For faster updates, follow our twitter account

Traveling to Chile: Please, consider the following official instructions before preparing your trip.

Call for papers

Important dates

  • Abstract deadline [EXTENDED]: June 17th, 2022 (anywhere on Earth) [No longer needed]
  • Strong paper deadline [EXTENDED]: June 24th, 2022 (anywhere on Earth)
  • Notification: August 19th, 2022
  • Camera-ready due: August 29th, 2020
  • Early bird registration: Until October 5th, 2022
  • Author registration: Until September 9th, 2022
  • Main conference: November 8-10th, 2022
  • The Workshop on Compression, Text and Algorithms (WCTA): November 11th.

Scope

SPIRE 2022 covers research in all aspects of string processing, information retrieval, computational biology, and related applications.

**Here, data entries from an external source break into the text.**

-- ==== Sys2Proof/Machine/Loader.lean ====
section
/-! DEFINITION. The Configuration Loader (02, 03): sweeps, settings passes, group lamps, point reloads, validation, install, removal, deconfiguring and the region dispatcher. -/

namespace Sys2Proof.Machine

/-! ## Removal (R44) -/

/-- The Evaluator's part of a removal (R44, R83). -/
def evaluatorRemove (n g : Nat) (s : State) : State :=
  match s.evaluator.values.look n with
  | none => s
  | some v =>
    let s := s.setEvaluator { s.evaluator with
      values := s.evaluator.values.del n
      secondDue := s.evaluator.secondDue.filter (fun m => m != n) }
    if v.stale then freshReport g s else s

/-- A list of lamps is released (R44, R50). -/
def releaseLamps (lamps : List Nat) (s : State) : State :=
  lamps.foldl (fun s l => releaseLamp l s) s

/-- Every pair of a point leaves the watch index (R52). -/
def dropPairs (n : Nat) (s : State) : State :=
  s.setLoader { s.loader with watch := s.loader.watch.filter (fun p => p.2 != n) }

/-- An INSTALLED point taken off the board without events, every owner dropping its part (R44). -/
def removePoint (n : Nat) (s : State) : State :=
  match s.entryOf n with
  | none => s
  | some e =>
    let s := evaluatorRemove n e.group (annRemove n s)
    let s := releaseLamps e.lamps (dropPairs n s)
    let s := setPoint n PointRec.absent s
    s.setLoader { s.loader with installed := s.loader.installed - 1 }

/-! ## Validation (R46 to R49) -/

/-- Checks 1 to 5, on the entry's words alone (R47); the reason code of the first that fails. -/
def wordCheck (base : Addr) (e : Entry) : Option Nat :=
  if e.kind = none then some 1
  else if 16 < e.shift + e.width ∨ (e.kind = some .discrete ∧ e.width ≠ 1)
      ∨ (e.kind = some .valve ∧ e.width ≠ 2) then some 2
  else if e.kind = some .discrete ∧ e.mode = none then some 3
  else if e.kind = some .analogue ∧ e.full ≤ e.zero then some 4
  else if (regionOffset base e.source).isSome then some 5
  else none

/-- Checks 6 to 8, on the point's lamps (R48). -/
def lampCheck (s : State) (e : Entry) : Option Nat :=
  if ¬ e.lamps.all s.chains.present then some 6
  else if e.alarmLamp.any (fun l => e.displayLamps.contains l) then some 7
  else if e.lamps.any (fun l => (s.loader.claims.look l).isSome) then some 8
  else none

/-- The reason a validation fails with, or none (R47, R48). -/
def validate (s : State) (e : Entry) : Option Nat :=
  match wordCheck s.path.base e with
  | some reason => some reason
  | none => lampCheck s e
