/-- A word of the record in progress has been written (R167). -/
def ringWordDone (s : State) : State :=
  s.setEvents { s.events with inProgress := s.events.inProgress.map (fun k => k + 1) }

/-- RING_WORD_WRITE_DONE (R167). -/
def execRingWordWriteDone (s : State) : Result :=
  whole (complete (onRing RingWrite.isWord) (fun _ _ => ringWordDone)) s

/-- The head write has completed: the head advances and the record leaves the queue (R164, R167). -/
def headDone (s : State) : State :=
  s.setEvents { s.events with
    head := s.events.nextHead, queue := s.events.queue.tail, inProgress := none }

/-- HEAD_WRITE_DONE (R167). -/
def execHeadWriteDone (s : State) : Result :=
  whole (complete (onRing (fun w => w == .head)) (fun _ _ => headDone)) s

def onStatus : PartWork → Option StatusWord
  | .status w => some w
  | .reread | .ring _ | .config _ | .image _ => none

/-- STATUS_WRITE_DONE: the writer may raise its next request (R171). -/
def execStatusWriteDone (s : State) : Result :=
  whole (complete onStatus (fun _ _ s => s)) s

/-- K18_WRITE_DONE: the writer may raise its next request (R167). -/
def execK18WriteDone (s : State) : Result :=
  whole (complete (onRing (fun w => w == .k18)) (fun _ _ s => s)) s

end Sys2Proof.Machine
end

Typical topics of interest include (but are not limited to):

  • String Processing: ​ string pattern matching, text indexing, data structures for string processing, text compression, compressed data structures, compressed string processing, text mining, 2D pattern matching, automata based string processing.
  • Information Retrieval (IR): retrieval models, indexing, evaluation, algorithms and data structures for IR, efficient implementation of IR systems, interface design, text classification and clustering, text analysis and mining, collaborative and content-based filtering, topic modeling for IR, search tasks (Web search, enterprise search, desktop search, legal search, cross-lingual retrieval, federated search, (micro) blog search, XML retrieval, multimedia retrieval), digital libraries.
  • Computational Biology: high-throughput DNA sequencing (assembly, read alignment, read error correction, metagenomics, transcriptomics, proteomics), evolution and phylogenetics, gene and regulatory element recognition, motif finding, protein structure prediction.

Submission

SPIRE 2022 invites submissions in two catogies:

  • Long papers: Up to 12 pages, excluding references and optional appendices.
  • Short papers: Up to 6 pages, excluding references and optional appendices.

The reviewing process will be single-blind, namely each submission should be non-anonymous.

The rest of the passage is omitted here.